Core decompression of femoral head avascular necrosis

Case contributed by Samin Khoei
Diagnosis certain

Presentation

Referred for follow-up after bilateral femoral head avascular necrosis treatment.

Patient Data

Age: 30 years
Gender: Female

Stigmata of previous core decompression is visible at both femoral heads. 

On the right side: double-line sign of femoral head AVN with peripheral bone marrow oedema. According to Shimizu et al. classification 2, the extent of femoral head necrosis is measured as less than 1/4 of femoral head diameter (grade A), involving more than 2/3 of the weight-bearing articular margin of the femoral head (grade B). Bone marrow shows mixed T1 signal intensity at the region of AVN (grade β).

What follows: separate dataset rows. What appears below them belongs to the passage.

-- ==== Sys2Proof/Machine/Display.lean ====
section
/-! DEFINITION. Display instructions (44_display.md R190 to R193). -/

namespace Sys2Proof.Machine

/-- `00E0` CLS (R190): `VF` is not written. -/
def execCls (s : State) : Result := .next (s.setFb Framebuffer.clear).advance

/-- `Dxyn` DRW Vx, Vy, nibble (R191): coordinates and address are read before any write, `VF` is written last
(R107). With `n = 0` nothing is read or drawn and `VF` becomes 0 (R192, D13, log 113). -/
def execDrw (x y : RegIdx) (n : Nibble) (s : State) : Result :=
  s.commit (.drw x y n) ((s.loadBlock (s.effAddr 0) n.toNat).map fun rows =>
    let d := drawSprite (s.getV x) (s.getV y) rows s.fb
    ((s.setFb d.1).setV VF (flagByte d.2)).advance)

end Sys2Proof.Machine
end

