-- ==== Sys2Proof/Laws/Sprite.lean ====
section
/-! SUPPORT. What drawing a sprite does, pixel by pixel (44_display.md R191): the touched pixels as a list without
repeats, each toggled once. -/

namespace Sys2Proof.Machine

/-- Toggling one pixel and noting whether it was on. -/
def touch (d : Drawing) (p : Nat × Nat) : Drawing := (d.1.toggle p.1 p.2, d.2 || d.1.pixel p.1 p.2)

/-- The pixels the 1 bits of sprite row `j` fall on, from left to right. -/
def touchedRow (cx cy j : Nat) (row : Byte) : List (Nat × Nat) :=
  ((List.range 8).filter (spriteBit row)).map fun b => (wrapX cx b, wrapY cy j)

/-- The pixels the 1 bits of the sprite rows from row `j` on fall on. -/
def touchedRows (cx cy : Nat) : Nat → List Byte → List (Nat × Nat)
  | _, [] => []
  | j, row :: rows => touchedRow cx cy j row ++ touchedRows cx cy (j + 1) rows

theorem drawRow_eq_touch (cx cy j : Nat) (row : Byte) (d : Drawing) :
    drawRow cx cy j row d = (touchedRow cx cy j row).foldl touch d := by
  unfold drawRow touchedRow
  rw [List.foldl_map, List.foldl_filter]
  rfl

theorem drawRows_eq_touch (cx cy j : Nat) (rows : List Byte) (d : Drawing) :
    drawRows cx cy j rows d = (touchedRows cx cy j rows).foldl touch d := by
  induction rows generalizing j d with
  | nil => rfl
  | cons row rows ih => rw [drawRows, touchedRows, List.foldl_append, ih, drawRow_eq_touch]

theorem mem_touchedRow {cx cy j : Nat} {row : Byte} {p : Nat × Nat} :
    p ∈ touchedRow cx cy j row ↔ ∃ b, b < 8 ∧ spriteBit row b = true ∧ p = (wrapX cx b, wrapY cy j) := by
  simp only [touchedRow, List.mem_map, List.mem_filter, List.mem_range]
  constructor
  · rintro ⟨b, ⟨h1, h2⟩, rfl⟩; exact ⟨b, h1, h2, rfl⟩
  · rintro ⟨b, h1, h2, rfl⟩; exact ⟨b, ⟨h1, h2⟩, rfl⟩

theorem mem_touchedRows {cx cy j : Nat} {rows : List Byte} {p : Nat × Nat} :
    p ∈ touchedRows cx cy j rows ↔
      ∃ (k b : Nat) (h : k < rows.length), b < 8 ∧ spriteBit rows[k] b = true ∧ p = (wrapX cx b, wrapY cy (j + k)) := by
  induction rows generalizing j with
  | nil => simp [touchedRows]
  | cons row rows ih =>
    rw [touchedRows, List.mem_append, ih, mem_touchedRow]
    constructor
    · rintro (⟨b, h1, h2, rfl⟩ | ⟨k, b, h, h1, h2, rfl⟩)
      · exact ⟨0, b, by simp, h1, h2, rfl⟩
      · exact ⟨k + 1, b, by simpa using h, h1, h2, by rw [show j + (k + 1) = j + 1 + k by omega]⟩
    · rintro ⟨k, b, h, h1, h2, rfl⟩
      cases k with
      | zero => exact .inl ⟨b, h1, h2, rfl⟩
      | succ k => exact .inr ⟨k, b, by simpa using h, h1, h2, by rw [show j + (k + 1) = j + 1 + k by omega]⟩

theorem touchedRow_nodup (cx cy j : Nat) (row : Byte) : (touchedRow cx cy j row).Nodup := by
  unfold touchedRow
  rw [List.nodup_map_iff_inj_on (List.nodup_range.filter _)]
  intro a ha b hb h
  simp only [List.mem_filter, List.mem_range] at ha hb
  simp only [Prod.mk.injEq, wrapX] at h
  omega

/-- Within one draw no pixel is touched twice: 8 columns are distinct modulo 64, up to 32 rows modulo 32. -/
theorem touchedRows_nodup (cx cy j : Nat) (rows : List Byte) (h : rows.length ≤ 32) :
    (touchedRows cx cy j rows).Nodup := by
  induction rows generalizing j with
  | nil => simp [touchedRows]
  | cons row rows ih =>
    simp only [List.length_cons] at h
    rw [touchedRows, List.nodup_append]
    refine ⟨touchedRow_nodup _ _ _ _, ih _ (by omega), ?_⟩
    intro p hp q hq
    rw [mem_touchedRow] at hp
    rw [mem_touchedRows] at hq
    obtain ⟨b, _, _, rfl⟩ := hp
    obtain ⟨k, c, hk, _, _, rfl⟩ := hq
    simp only [wrapY, ne_eq, Prod.mk.injEq, not_and]
    intro _; omega

/-- A touched pixel is toggled, every other keeps its value, and a collision is noted exactly when a touched
pixel was on before. -/
theorem foldl_touch (l : List (Nat × Nat)) (d : Drawing) (hl : l.Nodup) (hb : ∀ p ∈ l, p.1 < 64 ∧ p.2 < 32) :
    (∀ qx qy, qx < 64 → qy < 32 →
      (l.foldl touch d).1.pixel qx qy = (d.1.pixel qx qy != decide ((qx, qy) ∈ l))) ∧
    ((l.foldl touch d).2 = true ↔ d.2 = true ∨ ∃ p ∈ l, d.1.pixel p.1 p.2 = true) := by
  induction l generalizing d with
  | nil => simp
  | cons p l ih =>
    rw [List.nodup_cons] at hl
    have hp := hb p List.mem_cons_self
    have hb' : ∀ q ∈ l, q.1 < 64 ∧ q.2 < 32 := fun q hq => hb q (List.mem_cons_of_mem _ hq)
    obtain ⟨ih1, ih2⟩ := ih (touch d p) hl.2 hb'
    constructor
    · intro qx qy hx hy
      rw [List.foldl_cons, ih1 qx qy hx hy]
      simp only [touch, Framebuffer.pixel_toggle _ _ _ _ _ hx, hp.2, decide_true, Bool.and_true]
      by_cases he : (qx, qy) = p
      · subst he; simp [hl.1]
      · have : ¬ (qx = p.1 ∧ qy = p.2) := fun h => he (Prod.ext h.1 h.2)
        have h2 : (decide (qx = p.1) && decide (qy = p.2)) = false := by simpa using this
        simp [h2, he]
    · rw [List.foldl_cons, ih2]
      have hother : ∀ q ∈ l, (touch d p).1.pixel q.1 q.2 = d.1.pixel q.1 q.2 := by
        intro q hq
        have hne : ¬ (q.1 = p.1 ∧ q.2 = p.2) := fun h => hl.1 (by rwa [show p = q from (Prod.ext h.1 h.2).symm])
        have h2 : (decide (q.1 = p.1) && decide (q.2 = p.2)) = false := by simpa using hne
        simp [touch, Framebuffer.pixel_toggle _ _ _ _ _ (hb' q hq).1, h2]
      constructor
      · rintro (h | ⟨q, hq, h⟩)
        · simp only [touch, Bool.or_eq_true] at h
          exact h.imp id fun h => ⟨p, List.mem_cons_self, h⟩
        · rw [hother q hq] at h; exact .inr ⟨q, List.mem_cons_of_mem _ hq, h⟩
      · rintro (h | ⟨q, hq, h⟩)
        · exact .inl (by simp [touch, h])
        · rcases List.mem_cons.1 hq with rfl | hq
          · exact .inl (by simp [touch, h])
          · exact .inr ⟨q, hq, by rw [hother q hq]; exact h⟩

/-- Drawing a sprite of at most 32 rows: the touched pixels toggle, the rest stay, and the collision is whether a
touched pixel was on. -/
theorem drawSprite_spec (cx cy : Byte) (rows : List Byte) (fb : Framebuffer) (h : rows.length ≤ 32) :
    (∀ qx qy, qx < 64 → qy < 32 → (drawSprite cx cy rows fb).1.pixel qx qy =
      (fb.pixel qx qy != decide ((qx, qy) ∈ touchedRows cx.toNat cy.toNat 0 rows))) ∧
    ((drawSprite cx cy rows fb).2 = true ↔
      ∃ p ∈ touchedRows cx.toNat cy.toNat 0 rows, fb.pixel p.1 p.2 = true) := by
  unfold drawSprite
  rw [drawRows_eq_touch]
  have hb : ∀ p ∈ touchedRows cx.toNat cy.toNat 0 rows, p.1 < 64 ∧ p.2 < 32 := by
    intro p hp
    obtain ⟨k, b, _, _, _, rfl⟩ := mem_touchedRows.1 hp
    exact ⟨Nat.mod_lt _ (by decide), Nat.mod_lt _ (by decide)⟩
  have := foldl_touch _ (fb, false) (touchedRows_nodup cx.toNat cy.toNat 0 rows h) hb
  simpa using this

/-- Two framebuffers with the same pixels are equal. -/
theorem Framebuffer.ext_pixel (f g : Framebuffer)
    (h : ∀ qx qy, qx < 64 → qy < 32 → f.pixel qx qy = g.pixel qx qy) : f = g := by
  apply Vector.ext
  intro y hy
  apply BitVec.eq_of_getLsbD_eq
  intro x hx
  have := h x y hx hy
  simpa [Framebuffer.pixel, hy] using this

end Sys2Proof.Machine
end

On the left side: double-line sign of femoral head AVN with peripheral bone marrow oedema. The extent of femoral head necrosis is measured between 1/4-1/2 of femoral head diameter (grade B), involving more than 2/3 of the weight-bearing articular margin of the femoral head ( grade C). Bone marrow shows low T1 signal intensity at the region of AVN (grade γ). Minimal surface collapse of the femoral head with early degenerative changes of the hip joint is noted.

Case Discussion

Avascular necrosis of the femoral head more commonly affects young and middle-aged populations. The main surgical procedure for the treatment of early femoral head AVN stages is core decompression.

This procedure is done by drilling the necrotic bone, thus reducing the intraosseous pressure and relieving pain. The main goal of this procedure is to prevent the articular surface of the femoral head from collapsing.

Clinical and imaging follow-up are used after core decompression to evaluate the treatment's success.

This case represents post-core decompression femoral head changes.